## EXERCISE AIM
Beneath this line are the data; copy exactly the part of them that opens with the line containing "(0xD453_0449, .shuffle 1" and closes with the line containing "(0x8253_0112, .popc 1", and only that part.

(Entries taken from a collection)
-- ==== Sys2Proof/Tests/Slice0.lean ====
section
/-! SUPPORT. Tests: ill-formed words, words written out from the spec, single steps with results worked out from the spec, and a
witness for the hypotheses of each statement. -/
namespace Sys2Proof.Tests
open Sys2Proof Sys2Proof.Machine

-- One theorem after the other: many `decide` proofs at once take many threads.
set_option Elab.async false

/-! ### Small states -/

/-- A running partition of three clusters and two dense tiles. -/
def part : Machine.Part := { Machine.Part.none with key := 5, clusters := [0, 1, 2], dense := [0, 1], status := .running }

/-- The cursor at a word that is a bundle by itself. -/
def cursor (cn slot : Nat) : Cursor := cursorAt cn slot 0x1000 1 false false none none 0

/-- A strand of a core that executes, changed as a test needs it. -/
def at_ (cn slot : Nat) (f : Strand → Strand) (g : Core → Core) : State :=
  let c := Core.reset.setStrand slot (f { Strand.empty with live := true, pc := 0x1000, sup := true })
  { State.reset with parts := [(0, part)], cores := [(cn, g c)], cycle := 1000, cur := cursor cn slot }

/-- A state whose executing strand has two registers set. -/
def regs2 (cn slot : Nat) (r : Nat) (v : Word) (q : Nat) (w : Word) : State := at_ cn slot (fun t => (t.setX r v).setX q w) id

/-- The next state, where there is one. -/
def after (o : Host.Outcome State Fault Refusal) : State :=
  match o with
  | .next t => t
  | _ => State.reset


/-- The word decodes to the instruction. -/
def reads (w : Nat) (i : Instr) : Bool :=
  match decodeWord (BitVec.ofNat 32 w) with
  | .ok j => j == i
  | .error _ => false
/-! ### Well-formedness: each check of R55, R63 to R71 and R82 to R92 refuses a term -/

theorem test_ill_formed_scalar : [Instr.cmp 0 24 1 2 0 0 0, .cmp 0 1 1 2 0 0 6, .cmpImm 0 24 1 0 0 5, .cmpImm 0 1 1 7 0 5, .extr 0 1 2 0 63 1,
    .ins 0 1 2 32 32, .lhi 0 1 3 5, .loop 0 0 1, .plog 0 31 1 2 6, .plog 0 1 24 2 6, .plog 0 1 2 30 6, .pmov 0 1 24 0, .pmov 0 24 1 0,
    .pcnt 0 1 25, .pset 0 24 1, .brp 0 24 0 1, .rep 16 1 1 1].all (!·.wellFormed) = true := by decide

theorem test_ill_formed_memory : [Instr.ld 0 1 2 7 0 0, .ld 0 1 2 0 3 0, .lda 0 1 2 7 0 0, .lda 0 1 2 0 6 0, .ldv 0 1 2 3 0, .st 0 1 2 7 0 0,
    .st 0 1 2 0 3 0, .stl 0 1 2 7 0 0, .stl 0 1 2 0 7 0, .stv 0 1 2 3 0, .amo 0 1 2 3 9 0 0 0, .amo 0 2 2 7 0 0 0 0, .amo 0 1 2 7 8 0 0 0,
    .cas 0 31 2 3 0 0 0, .cas 0 2 2 7 0 0 0, .fence 0 0 0 0 1, .fence 0 0 1 0 6, .ship 0 1 2 6, .tlbi 0 1 0 0, .tlbi 0 1 0 5].all
    (!·.wellFormed) = true := by decide

theorem test_ill_formed_tickets : [Instr.acvt 0 1 2 8, .acvt 0 1 2 14, .barv 0 24 1 0 0, .barv 0 1 1 24 0, .coll 0 1 2 5 0 0, .coll 0 1 2 0 31 0,
    .gather 0 1 2 1 0 3 0, .gatherp 0 1 31 0 0 2 0, .qhist 0 1 24 8, .qhist 0 1 0 7, .qhist 0 1 0 13, .qscale 0 1 2 10, .qscale 0 1 2 14,
    .send 0 1 2 5, .send 0 1 30 3, .send 0 1 2 0, .testt 0 24 1, .tinfo 0 1 2 3].all (!·.wellFormed) = true := by decide

theorem test_ill_formed_vector : [Instr.vadd 0 1 2 3 24 0, .vadd 0 1 2 3 0 11, .vsub 0 1 2 3 0 14, .vmul 0 1 2 3 30 1, .vmin 0 1 2 3 0 13,
    .vmax 0 1 2 3 0 12, .vabs 0 1 2 0 4, .vneg 0 1 2 0 7, .vabs 0 1 2 0 11, .vlogic 0 1 2 3 0 4, .vsh 0 1 2 3 0 8 0, .vsh 0 1 2 3 0 0 4,
    .vcmp 0 1 2 3 0 11 0, .vcmp 0 1 2 3 0 0 6, .vsel 0 1 2 3 0 13, .vbcast 0 1 2 0 13, .vext 0 1 2 4 2, .vext 0 1 2 0 13, .vins 0 1 2 2 3,
    .vcvt 0 1 2 0 0 0 31, .vcvt 0 1 2 11 0 0 31, .vcvt 0 1 2 8 1 13 31, .vcvt 0 1 2 8 1 0 31, .vfma 0 1 2 3 4 7 0, .vfma 0 1 2 3 4 11 0,
    .vdot 0 1 2 3 8 0, .vdot 0 1 2 3 14 0, .vmaci 0 1 2 3 0 2 0, .vred 0 1 2 3 0, .vred 0 1 2 0 11, .vrcp 0 1 2 0 7, .vrsq 0 1 2 0 11,
    .vexp2 0 1 2 24 8, .vlog2 0 1 2 0 12].all (!·.wellFormed) = true := by decide

/-- The operations of other agents have no word. -/
theorem test_ill_formed_agents : [Instr.qcfgClaim, .qhclr, .homeAccess 0, .powerOn, .illegalInstruction 0].all (!·.wellFormed) = true := by decide

/-! ### Words: the bits of each row of the opcode table, with a value in every field -/

theorem test_decode_rows_1 :
    [(0xE803_0C4B, .acvt 1 6 2 11),
    (0x8253_1D00, .add 1 5 6 7 1),
    (0x8453_5555, .addImm 1 5 6 21845),
    (0x8253_1D06, .and 1 5 6 7 1),
    (0x8653_5555, .andImm 1 5 6 21845),
    (0x8253_1D09, .andn 1 5 6 7 1),
    (0x9450_5555, .addpc 1 5 21845),
    (0xD653_0004, .adopt 1 5 6),
    (0xF853_0000, .alloc 1 5 6),
    (0xE853_0049, .aload 1 5 6 2 9),
    (0xE853_0449, .astore 1 5 6 2 9),
    (0xAA53_3073, .amo 1 5 6 3 1 1 2 3),
    (0xE803_0800, .azero 1 6),
    (0xDA03_0000, .bar 1 6),
    (0xDA53_1C21, .barv 1 5 6 7 1),
    (0x9955_5555, .br 1 22369621),
    (0x9C3D_5555, .brp 1 3 1 349525),
    (0x9B55_5555, .call 1 22369621),
    (0xD603_0002, .cancel 1 6)].all
      (fun e : Nat × Instr => reads e.1 e.2) = true := by decide

theorem test_decode_rows_2 :
    [(0xAA53_3433, .cas 1 5 6 3 1 2 3),
    (0xAC03_0801, .cflush 1 6 1),
    (0xAC03_0C01, .cinv 1 6 1),
    (0x8253_0110, .clz 1 5 6 1),
    (0x8253_0111, .ctz 1 5 6 1),
    (0x8253_1F34, .cmp 1 5 6 7 1 1 1),
    (0x8E53_1D55, .cmpImm 1 5 6 1 1 1365),
    (0xDC53_0489, .coll 1 5 6 1 4 9),
    (0xF603_0001, .commit 1 6),
    (0xF603_0002, .decommit 1 6),
    (0xD453_0049, .copy 1 5 6 2 9),
    (0xD453_0449, .shuffle 1 5 6 2 9),
    (0xCED3_0001, .ctrlv 1 1 6),
    (0x7400_0000, .ctxsv),
    (0x7400_0001, .ctxld),
    (0x5003_0001, .decr 6),
    (0xD603_0003, .detach 1 6),
    (0x8253_1F04, .div 1 5 6 7 1 1),
    (0x1E00_0005, .exit)].all
      (fun e : Nat × Instr => reads e.1 e.2) = true := by decide

theorem test_decode_rows_3 :
    [(0x9053_21C9, .extr 1 5 6 1 7 9),
    (0x9053_11C9, .ins 1 5 6 7 9),
    (0xAC00_001B, .fence 1 0 1 1 3),
    (0xF803_1C01, .free 1 6 7),
    (0xC653_0449, .gather 1 5 6 0 1 2 9),
    (0xC653_4449, .gatherp 1 5 6 0 1 2 9),
    (0xCC53_0049, .get 1 5 6 2 9),
    (0xCC53_0449, .put 1 5 6 2 9),
    (0x7200_0002, .idle),
    (0xC453_1C40, .idsort 1 5 6 7 2),
    (0xC453_1C41, .merge 1 5 6 7 2),
    (0x1E03_0004, .join 6),
    (0x9E53_0000, .jr 1 5 6),
    (0xA053_2401, .ld 1 5 6 2 1 1),
    (0xA853_2081, .lda 1 5 6 2 1 1),
    (0xA453_7401, .ldv 1 5 6 1 1),
    (0x9259_5555, .lhi 1 5 2 87381),
    (0x9E50_0021, .loop 1 5 1),
    (0x8253_1F0E, .min 1 5 6 7 1 1)].all
      (fun e : Nat × Instr => reads e.1 e.2) = true := by decide

theorem test_decode_rows_4 :
    [(0x8253_1F0F, .max 1 5 6 7 1 1),
    (0xE453_1C09, .mcmd 1 5 6 7 9),
    (0xE653_0009, .mfetch 1 5 6 9),
    (0xE053_0009, .mmul 1 5 6 9),
    (0xE053_0409, .mmuls 1 5 6 9),
    (0x6C00_0021, .modeExposed),
    (0x6C00_0001, .modeScoreboard),
    (0xE253_0009, .mrot 1 5 6 9),
    (0x8253_1D02, .mul 1 5 6 7 1),
    (0x8253_1F03, .mulh 1 5 6 7 1 1),
    (0x5050_0002, .next 5),
    (0x1E00_0002, .nop),
    (0x8253_1D01, .sub 1 5 6 7 1),
    (0x8253_1F05, .rem 1 5 6 7 1 1),
    (0x8253_1D07, .or 1 5 6 7 1),
    (0x8853_5555, .orImm 1 5 6 21845),
    (0x8253_1D08, .xor 1 5 6 7 1),
    (0x8A53_5555, .xorImm 1 5 6 21845),
    (0x8253_1D0A, .shl 1 5 6 7 1)].all
      (fun e : Nat × Instr => reads e.1 e.2) = true := by decide

theorem test_decode_rows_5 :
    [(0x8253_1D0B, .shr 1 5 6 7 1),
    (0x8253_1D0C, .shra 1 5 6 7 1),
    (0x8253_1D0D, .rot 1 5 6 7 1),
    (0x8C53_0109, .shlImm 1 5 6 1 9),
    (0x8C53_0149, .shrImm 1 5 6 1 9),
    (0x8C53_0189, .shraImm 1 5 6 1 9),
    (0x8C53_01C9, .rotImm 1 5 6 1 9),
    (0x8253_0112, .popc 1 5 6 1),
    (0x8253_1D73, .sel 1 5 6 7 1 3),
    (0x9653_1C40, .plog 1 5 6 7 2),
    (0x9653_0001, .pmov 1 5 6 0),
    (0x9653_0002, .pcnt 1 5 6),
    (0x9653_0003, .pset 1 5 6),
    (0xAC03_0401, .pref 1 6 1),
    (0xEA0C_1FA0, .qhist 1 6 31 10),
    (0xEAAC_00C1, .qscale 1 5 6 12),
    (0xC050_0000, .rand 1 5),
    (0xC003_0001, .rskip 1 6),
    (0xC003_1C02, .rstrm 1 6 7)].all
      (fun e : Nat × Instr => reads e.1 e.2) = true := by decide

theorem test_decode_rows_6 :
    [(0x6C53_0420, .rep 5 6 1 1),
    (0xF050_0008, .rsys 1 5 1),
    (0xF003_0009, .wsys 1 6 1),
    (0x7200_0001, .rte),
    (0x7203_0000, .trap 6),
    (0xC253_0040, .sample 1 5 6 2),
    (0xC853_0449, .scatter 1 5 6 1 2 9),
    (0xC853_4449, .scatadd 1 5 6 1 2 9),
    (0xCE03_1C40, .send 1 6 7 2),
    (0xD203_1C20, .ship 1 6 7 1),
    (0xDA00_0022, .slot 1 1),
    (0x1E53_1C03, .spawn 5 6 7),
    (0xA253_2401, .st 1 5 6 2 1 1),
    (0xA853_2481, .stl 1 5 6 2 1 1),
    (0xA653_7401, .stv 1 5 6 1 1),
    (0xD813_1C00, .tdef 1 1 6 7),
    (0xD810_0001, .tacq 1 1),
    (0xD810_0002, .trel 1 1),
    (0xD810_0022, .trelFill 1 1)].all
      (fun e : Nat × Instr => reads e.1 e.2) = true := by decide

theorem test_decode_rows_7 :
    [(0xD850_8003, .tstat 1 5 1),
    (0x5053_1C00, .task 5 6 7),
    (0xCA13_0000, .tbind 1 1 6),
    (0xCA10_0001, .tstep 1 1),
    (0xCA03_1C02, .vpub 1 6 7),
    (0xCA03_0003, .vswitch 1 6),
    (0xD603_0000, .waitt 1 6),
    (0xD653_0020, .waittNt 1 5 6),
    (0xD653_0001, .testt 1 5 6),
    (0xD653_0025, .tinfo 1 5 6 1),
    (0xD653_0065, .tinfoResume 1 5 6),
    (0xF603_0080, .tlbi 1 6 0 4),
    (0xB0AC_E390, .vadd 1 5 6 7 3 9),
    (0xB0AC_E321, .vsub 1 5 6 7 3 2),
    (0xB0AC_E322, .vmul 1 5 6 7 3 2),
    (0xB0AC_E323, .vmin 1 5 6 7 3 2),
    (0xB0AC_E324, .vmax 1 5 6 7 3 2),
    (0xB0AC_0325, .vabs 1 5 6 3 2),
    (0xB0AC_0326, .vneg 1 5 6 3 2)].all
      (fun e : Nat × Instr => reads e.1 e.2) = true := by decide

theorem test_decode_rows_8 :
    [(0xB2AC_E301, .vlogic 1 5 6 7 3 1),
    (0xB2AC_E329, .vsh 1 5 6 7 3 2 1),
    (0xB4AC_E321, .vcmp 1 5 6 7 3 2 1),
    (0xB4AC_E328, .vsel 1 5 6 7 3 2),
    (0xB6AC_E000, .vshuf 1 5 6 7),
    (0xB6AC_0321, .vbcast 1 5 6 3 2),
    (0xB6AC_6022, .vext 1 5 6 3 2),
    (0xB6AC_6023, .vins 1 5 6 3 2),
    (0xB8AD_013F, .vcvt 1 5 6 8 0 9 31),
    (0xBAAC_F323, .vfma 1 5 6 7 9 9 3),
    (0xBCAC_E143, .vdot 1 5 6 7 10 3),
    (0xBCAC_E283, .vmaci 1 5 6 7 1 4 3),
    (0xBEAC_2020, .vred 1 5 6 1 2),
    (0xBEAC_0381, .vrcp 1 5 6 3 8),
    (0xBEAC_0382, .vrsq 1 5 6 3 8),
    (0xBEAC_0383, .vexp2 1 5 6 3 8),
    (0xBEAC_0384, .vlog2 1 5 6 3 8),
    (0x1E00_0006, .yield)].all
      (fun e : Nat × Instr => reads e.1 e.2) = true := by decide
/-! ### Words that the spec's instruction reference gives in full -/

theorem test_decode_spec_scalar :
    [(0x0253_1D00, .add 0 5 6 7 1), (0x0453_7FFD, .addImm 0 5 6 0x7FFD), (0x0653_00FF, .andImm 0 5 6 0xFF), (0x0253_1C09, .andn 0 5 6 7 0),
     (0x0A53_00FF, .xorImm 0 5 6 0xFF), (0x0253_1C08, .xor 0 5 6 7 0), (0x0253_1C04, .div 0 5 6 7 0 0), (0x0253_1E0F, .max 0 5 6 7 1 0),
     (0x0253_1D0E, .min 0 5 6 7 0 1), (0x0369_D40E, .min 0 22 19 21 0 0), (0x0E42_8003, .cmpImm 0 4 5 0 0 3),
     (0x1146_93C0, .ins 0 20 13 15 0), (0x1F10_7FA1, .loop 0 17 0x3FD), (0x1E10_8000, .jr 0 1 1), (0x1E02_8004, .join 5),
     (0x1E53_1C03, .spawn 5 6 7), (0x7202_8000, .trap 5)].all
      (fun e : Nat × Instr => reads e.1 e.2) = true := by decide

theorem test_decode_spec_memory :
    [(0x2054_A7FE, .ld 0 5 9 2 1 0x3FE), (0x2855_3201, .lda 0 5 10 3 4 1), (0x2424_F000, .ldv 0 2 9 0 0), (0x2C08_0401, .pref 0 16 1),
     (0x2A55_2001, .amo 0 5 10 2 0 0 0 1), (0x2A64_F200, .amo 0 6 9 7 8 0 0 0), (0x5204_A820, .ship 0 9 10 1),
     (0x5204_A840, .ship 0 9 10 2), (0x760A_8001, .commit 0 21), (0x760A_8002, .decommit 0 21), (0x7606_0160, .tlbi 0 12 1 3)].all
      (fun e : Nat × Instr => reads e.1 e.2) = true := by decide

theorem test_decode_spec_tickets :
    [(0x5603_8003, .detach 0 7), (0x60C4_8400, .mmuls 0 12 9 0), (0x60C4_8001, .mmul 0 12 9 1), (0x62C4_8000, .mrot 0 12 9 0),
     (0x66C4_8000, .mfetch 0 12 9 0), (0x64C2_9800, .mcmd 0 12 5 6 0), (0x4900_88A0, .scatter 0 16 1 2 5 0),
     (0x4900_C8A0, .scatadd 0 16 1 2 5 0), (0x46F0_E4A0, .gatherp 0 15 1 1 1 5 0), (0x4CF6_8020, .get 0 15 13 1 0),
     (0x4D96_0440, .put 0 25 12 2 0), (0x54C4_8081, .copy 0 12 9 4 1), (0x54C4_8480, .shuffle 0 12 9 4 0), (0x5CC2_8080, .coll 0 12 5 0 4 0),
     (0x44E0_9060, .idsort 0 14 1 4 3), (0x44E1_90A1, .merge 0 14 3 4 5), (0x4274_0060, .sample 0 7 8 3), (0x6804_8800, .azero 0 9),
     (0x56A3_8065, .tinfoResume 0 10 7)].all
      (fun e : Nat × Instr => reads e.1 e.2) = true := by decide

theorem test_decode_spec_system :
    [(0x7140_0108, .rsys 0 20 0x021), (0x70B0_0290, .rsys 0 11 0x052), (0x7002_8001, .wsys 0 5 0), (0x7004_8081, .wsys 0 9 0x010),
     (0x7002_8139, .wsys 0 5 0x027), (0x4E05_5040, .send 0 10 20 2), (0x4ED4_8001, .ctrlv 0 1 9), (0x5A00_00C2, .slot 0 6),
     (0x5A00_04A2, .slot 0 37), (0x5053_1C00, .task 5 6 7), (0x5003_8001, .decr 7), (0x50A0_0002, .next 10), (0x4A02_9802, .vpub 0 5 6),
     (0x4A02_8003, .vswitch 0 5), (0x34A2_4682, .vcmp 0 5 1 2 6 8 2), (0x6A06_1F80, .qhist 0 3 31 8), (0x6AAC_00B1, .qscale 0 5 6 11),
     (0x6C22_8420, .rep 2 5 1 1), (0x6CB8_0400, .rep 11 16 1 0), (0x7200_0002, .idle)].all
      (fun e : Nat × Instr => reads e.1 e.2) = true := by decide

/-- Words that R79, R80 and R92 leave without an instruction. -/
theorem test_decode_refused :
    [(0 : IWord), 0x8000_0000, 0x7E00_0000, 0x2E00_0000, 0x5E00_0000, 0x6E00_0000, 0x7A00_0000, 0x7C00_0000, 0x1E00_001F, 0x0253_1C1F,
      0x128C_0000, 0x1E00_8002].all (fun w => !(decodeWord w).isOk) = true := by decide
/-! ### Witnesses: states that meet the hypotheses of the statements, clause by clause

`core3` is a strand of a bobbin core, `tile0` one of a dense sequencer; they are alone, in supervisor mode. -/

def core3 : State := at_ 3 4 id id
def tile0 : State := at_ 0x8000 0 id id

theorem wit_alone : core3.alone = true ∧ core3.portless = true ∧ core3.cur.slot ≠ 11 ∧ core3.cur.part = none ∧
    tile0.alone = true ∧ tile0.portless = true ∧ isDense tile0.cur.cn = true ∧ tile0.me.sup = true := by decide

## COMPLETED TASK
    (0xD453_0449, .shuffle 1 5 6 2 9),
    (0xCED3_0001, .ctrlv 1 1 6),
    (0x7400_0000, .ctxsv),
    (0x7400_0001, .ctxld),
    (0x5003_0001, .decr 6),
    (0xD603_0003, .detach 1 6),
    (0x8253_1F04, .div 1 5 6 7 1 1),
    (0x1E00_0005, .exit)].all
      (fun e : Nat × Instr => reads e.1 e.2) = true := by decide

theorem test_decode_rows_3 :
    [(0x9053_21C9, .extr 1 5 6 1 7 9),
    (0x9053_11C9, .ins 1 5 6 7 9),
    (0xAC00_001B, .fence 1 0 1 1 3),
    (0xF803_1C01, .free 1 6 7),
    (0xC653_0449, .gather 1 5 6 0 1 2 9),
    (0xC653_4449, .gatherp 1 5 6 0 1 2 9),
    (0xCC53_0049, .get 1 5 6 2 9),
    (0xCC53_0449, .put 1 5 6 2 9),
    (0x7200_0002, .idle),
    (0xC453_1C40, .idsort 1 5 6 7 2),
    (0xC453_1C41, .merge 1 5 6 7 2),
    (0x1E03_0004, .join 6),
    (0x9E53_0000, .jr 1 5 6),
    (0xA053_2401, .ld 1 5 6 2 1 1),
    (0xA853_2081, .lda 1 5 6 2 1 1),
    (0xA453_7401, .ldv 1 5 6 1 1),
    (0x9259_5555, .lhi 1 5 2 87381),
    (0x9E50_0021, .loop 1 5 1),
    (0x8253_1F0E, .min 1 5 6 7 1 1)].all
      (fun e : Nat × Instr => reads e.1 e.2) = true := by decide

theorem test_decode_rows_4 :
    [(0x8253_1F0F, .max 1 5 6 7 1 1),
    (0xE453_1C09, .mcmd 1 5 6 7 9),
    (0xE653_0009, .mfetch 1 5 6 9),
    (0xE053_0009, .mmul 1 5 6 9),
    (0xE053_0409, .mmuls 1 5 6 9),
    (0x6C00_0021, .modeExposed),
    (0x6C00_0001, .modeScoreboard),
    (0xE253_0009, .mrot 1 5 6 9),
    (0x8253_1D02, .mul 1 5 6 7 1),
    (0x8253_1F03, .mulh 1 5 6 7 1 1),
    (0x5050_0002, .next 5),
    (0x1E00_0002, .nop),
    (0x8253_1D01, .sub 1 5 6 7 1),
    (0x8253_1F05, .rem 1 5 6 7 1 1),
    (0x8253_1D07, .or 1 5 6 7 1),
    (0x8853_5555, .orImm 1 5 6 21845),
    (0x8253_1D08, .xor 1 5 6 7 1),
    (0x8A53_5555, .xorImm 1 5 6 21845),
    (0x8253_1D0A, .shl 1 5 6 7 1)].all
      (fun e : Nat × Instr => reads e.1 e.2) = true := by decide

theorem test_decode_rows_5 :
    [(0x8253_1D0B, .shr 1 5 6 7 1),
    (0x8253_1D0C, .shra 1 5 6 7 1),
    (0x8253_1D0D, .rot 1 5 6 7 1),
    (0x8C53_0109, .shlImm 1 5 6 1 9),
    (0x8C53_0149, .shrImm 1 5 6 1 9),
    (0x8C53_0189, .shraImm 1 5 6 1 9),
    (0x8C53_01C9, .rotImm 1 5 6 1 9),
    (0x8253_0112, .popc 1 5 6 1),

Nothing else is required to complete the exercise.